**Task objective**.
In the listing below, find the line that contains "A quotient by" and the line that contains "theorem div_split (n". Quote both and every line between them, exactly, and nothing more.

**The data**.
※ ※ ※
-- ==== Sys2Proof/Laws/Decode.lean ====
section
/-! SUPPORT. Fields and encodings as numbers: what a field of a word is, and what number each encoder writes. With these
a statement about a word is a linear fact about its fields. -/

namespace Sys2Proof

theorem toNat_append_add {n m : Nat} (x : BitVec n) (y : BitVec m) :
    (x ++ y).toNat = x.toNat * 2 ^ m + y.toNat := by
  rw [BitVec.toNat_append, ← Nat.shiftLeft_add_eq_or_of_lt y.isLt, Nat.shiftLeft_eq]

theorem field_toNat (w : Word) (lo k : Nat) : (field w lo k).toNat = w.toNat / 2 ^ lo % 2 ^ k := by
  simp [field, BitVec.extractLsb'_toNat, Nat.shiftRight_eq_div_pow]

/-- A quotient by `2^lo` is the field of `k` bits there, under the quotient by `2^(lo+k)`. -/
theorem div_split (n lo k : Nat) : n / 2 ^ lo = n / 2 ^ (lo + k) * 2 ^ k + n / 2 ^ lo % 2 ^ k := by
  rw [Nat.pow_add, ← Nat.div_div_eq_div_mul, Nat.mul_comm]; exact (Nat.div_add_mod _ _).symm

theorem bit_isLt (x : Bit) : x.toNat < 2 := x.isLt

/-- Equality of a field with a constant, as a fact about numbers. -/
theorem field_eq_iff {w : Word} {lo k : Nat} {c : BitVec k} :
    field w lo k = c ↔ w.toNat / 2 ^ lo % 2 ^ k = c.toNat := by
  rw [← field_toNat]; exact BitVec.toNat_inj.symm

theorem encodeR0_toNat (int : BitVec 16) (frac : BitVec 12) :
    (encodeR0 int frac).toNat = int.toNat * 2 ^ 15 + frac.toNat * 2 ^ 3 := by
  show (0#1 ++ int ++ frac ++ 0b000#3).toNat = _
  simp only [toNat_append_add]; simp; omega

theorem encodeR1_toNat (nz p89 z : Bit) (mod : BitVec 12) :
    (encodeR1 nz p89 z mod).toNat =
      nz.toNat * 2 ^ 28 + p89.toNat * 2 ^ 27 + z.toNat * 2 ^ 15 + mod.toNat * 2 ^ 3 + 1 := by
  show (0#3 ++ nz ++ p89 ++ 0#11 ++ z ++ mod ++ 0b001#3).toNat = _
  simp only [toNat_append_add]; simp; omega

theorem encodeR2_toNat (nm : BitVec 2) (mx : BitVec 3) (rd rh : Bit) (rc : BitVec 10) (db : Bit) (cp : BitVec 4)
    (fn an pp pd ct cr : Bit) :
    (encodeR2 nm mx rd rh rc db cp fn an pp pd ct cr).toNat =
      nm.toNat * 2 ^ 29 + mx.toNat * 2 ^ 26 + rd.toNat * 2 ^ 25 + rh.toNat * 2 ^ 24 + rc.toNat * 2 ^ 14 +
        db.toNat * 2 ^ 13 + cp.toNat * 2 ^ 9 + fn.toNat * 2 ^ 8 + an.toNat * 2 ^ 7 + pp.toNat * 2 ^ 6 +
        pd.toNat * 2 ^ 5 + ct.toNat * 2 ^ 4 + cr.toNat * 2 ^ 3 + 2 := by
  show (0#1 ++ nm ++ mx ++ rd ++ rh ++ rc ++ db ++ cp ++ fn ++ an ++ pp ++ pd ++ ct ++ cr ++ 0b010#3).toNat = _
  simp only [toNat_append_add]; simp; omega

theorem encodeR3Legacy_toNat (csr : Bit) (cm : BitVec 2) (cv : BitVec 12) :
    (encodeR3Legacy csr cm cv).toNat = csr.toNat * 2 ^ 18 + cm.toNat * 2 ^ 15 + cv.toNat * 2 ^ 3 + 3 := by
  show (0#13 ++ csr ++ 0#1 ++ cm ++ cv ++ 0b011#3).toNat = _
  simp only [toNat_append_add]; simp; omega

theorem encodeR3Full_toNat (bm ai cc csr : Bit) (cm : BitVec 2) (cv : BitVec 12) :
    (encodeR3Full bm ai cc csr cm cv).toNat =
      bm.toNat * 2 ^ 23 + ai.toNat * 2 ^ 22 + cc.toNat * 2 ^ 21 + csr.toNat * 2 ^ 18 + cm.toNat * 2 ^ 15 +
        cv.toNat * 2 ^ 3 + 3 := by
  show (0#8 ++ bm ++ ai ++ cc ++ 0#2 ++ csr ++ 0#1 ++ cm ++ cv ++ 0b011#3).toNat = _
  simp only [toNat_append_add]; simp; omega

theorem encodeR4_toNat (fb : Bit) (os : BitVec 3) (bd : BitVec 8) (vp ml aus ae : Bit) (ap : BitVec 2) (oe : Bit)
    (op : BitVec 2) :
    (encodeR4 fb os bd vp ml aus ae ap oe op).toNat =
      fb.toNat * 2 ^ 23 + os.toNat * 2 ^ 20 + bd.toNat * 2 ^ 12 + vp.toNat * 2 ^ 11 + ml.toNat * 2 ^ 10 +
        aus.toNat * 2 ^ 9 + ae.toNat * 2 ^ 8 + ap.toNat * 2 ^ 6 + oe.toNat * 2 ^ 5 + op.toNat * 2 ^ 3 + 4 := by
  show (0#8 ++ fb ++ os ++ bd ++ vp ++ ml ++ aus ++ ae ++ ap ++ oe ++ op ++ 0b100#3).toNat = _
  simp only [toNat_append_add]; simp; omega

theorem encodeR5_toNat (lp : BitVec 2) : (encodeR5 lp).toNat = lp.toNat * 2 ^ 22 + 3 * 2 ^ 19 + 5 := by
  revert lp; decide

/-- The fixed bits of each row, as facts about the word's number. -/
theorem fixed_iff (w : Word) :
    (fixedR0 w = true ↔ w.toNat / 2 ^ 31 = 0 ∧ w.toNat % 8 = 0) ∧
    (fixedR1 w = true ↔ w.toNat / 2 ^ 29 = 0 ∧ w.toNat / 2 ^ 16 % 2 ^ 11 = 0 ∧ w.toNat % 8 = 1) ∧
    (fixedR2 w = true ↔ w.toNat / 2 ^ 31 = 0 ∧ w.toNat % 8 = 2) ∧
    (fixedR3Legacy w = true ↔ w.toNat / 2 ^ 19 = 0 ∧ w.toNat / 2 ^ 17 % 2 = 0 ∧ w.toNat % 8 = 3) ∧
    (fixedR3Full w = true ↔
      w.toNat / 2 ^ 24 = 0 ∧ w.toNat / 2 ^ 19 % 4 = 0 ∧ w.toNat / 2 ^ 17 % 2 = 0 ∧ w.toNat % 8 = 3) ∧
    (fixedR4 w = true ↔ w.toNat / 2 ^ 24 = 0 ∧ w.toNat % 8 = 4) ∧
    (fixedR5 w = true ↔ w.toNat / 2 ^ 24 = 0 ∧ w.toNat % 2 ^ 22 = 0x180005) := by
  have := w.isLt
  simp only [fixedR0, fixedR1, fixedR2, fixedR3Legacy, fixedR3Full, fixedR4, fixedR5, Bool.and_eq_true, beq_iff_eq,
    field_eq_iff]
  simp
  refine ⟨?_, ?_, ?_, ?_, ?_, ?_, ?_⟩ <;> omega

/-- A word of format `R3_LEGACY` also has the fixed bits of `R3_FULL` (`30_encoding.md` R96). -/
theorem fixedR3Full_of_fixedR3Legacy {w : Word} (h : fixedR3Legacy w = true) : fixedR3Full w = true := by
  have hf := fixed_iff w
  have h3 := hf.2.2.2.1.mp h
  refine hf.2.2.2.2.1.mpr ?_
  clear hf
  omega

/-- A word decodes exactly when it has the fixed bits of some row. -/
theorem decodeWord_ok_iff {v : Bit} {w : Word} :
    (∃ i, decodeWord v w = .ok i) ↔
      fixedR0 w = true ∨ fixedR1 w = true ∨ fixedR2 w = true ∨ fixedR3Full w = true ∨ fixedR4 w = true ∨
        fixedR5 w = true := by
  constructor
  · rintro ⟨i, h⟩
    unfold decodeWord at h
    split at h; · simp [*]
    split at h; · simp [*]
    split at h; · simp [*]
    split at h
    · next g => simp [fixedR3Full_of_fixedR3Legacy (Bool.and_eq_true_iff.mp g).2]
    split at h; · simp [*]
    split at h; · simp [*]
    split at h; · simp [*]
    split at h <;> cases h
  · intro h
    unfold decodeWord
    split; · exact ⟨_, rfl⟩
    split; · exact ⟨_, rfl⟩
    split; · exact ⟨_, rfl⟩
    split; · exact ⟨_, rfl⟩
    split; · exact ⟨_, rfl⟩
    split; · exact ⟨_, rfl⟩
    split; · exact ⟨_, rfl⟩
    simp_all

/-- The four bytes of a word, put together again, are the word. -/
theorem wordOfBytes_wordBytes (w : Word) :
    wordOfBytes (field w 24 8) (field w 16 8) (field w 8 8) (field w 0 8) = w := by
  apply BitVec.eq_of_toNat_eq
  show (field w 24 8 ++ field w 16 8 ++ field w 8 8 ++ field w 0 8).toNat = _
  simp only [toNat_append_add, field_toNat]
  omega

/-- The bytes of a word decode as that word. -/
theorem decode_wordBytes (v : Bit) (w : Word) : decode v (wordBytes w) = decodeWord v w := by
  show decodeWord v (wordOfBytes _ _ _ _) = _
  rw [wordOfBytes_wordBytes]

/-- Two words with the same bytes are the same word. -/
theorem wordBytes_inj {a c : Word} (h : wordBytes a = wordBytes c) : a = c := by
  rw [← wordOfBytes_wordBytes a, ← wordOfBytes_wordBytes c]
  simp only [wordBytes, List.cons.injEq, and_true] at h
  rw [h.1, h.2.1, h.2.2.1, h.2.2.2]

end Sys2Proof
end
※ ※ ※
**Result of this exercise**.
/-- A quotient by `2^lo` is the field of `k` bits there, under the quotient by `2^(lo+k)`. -/
theorem div_split (n lo k : Nat) : n / 2 ^ lo = n / 2 ^ (lo + k) * 2 ^ k + n / 2 ^ lo % 2 ^ k := by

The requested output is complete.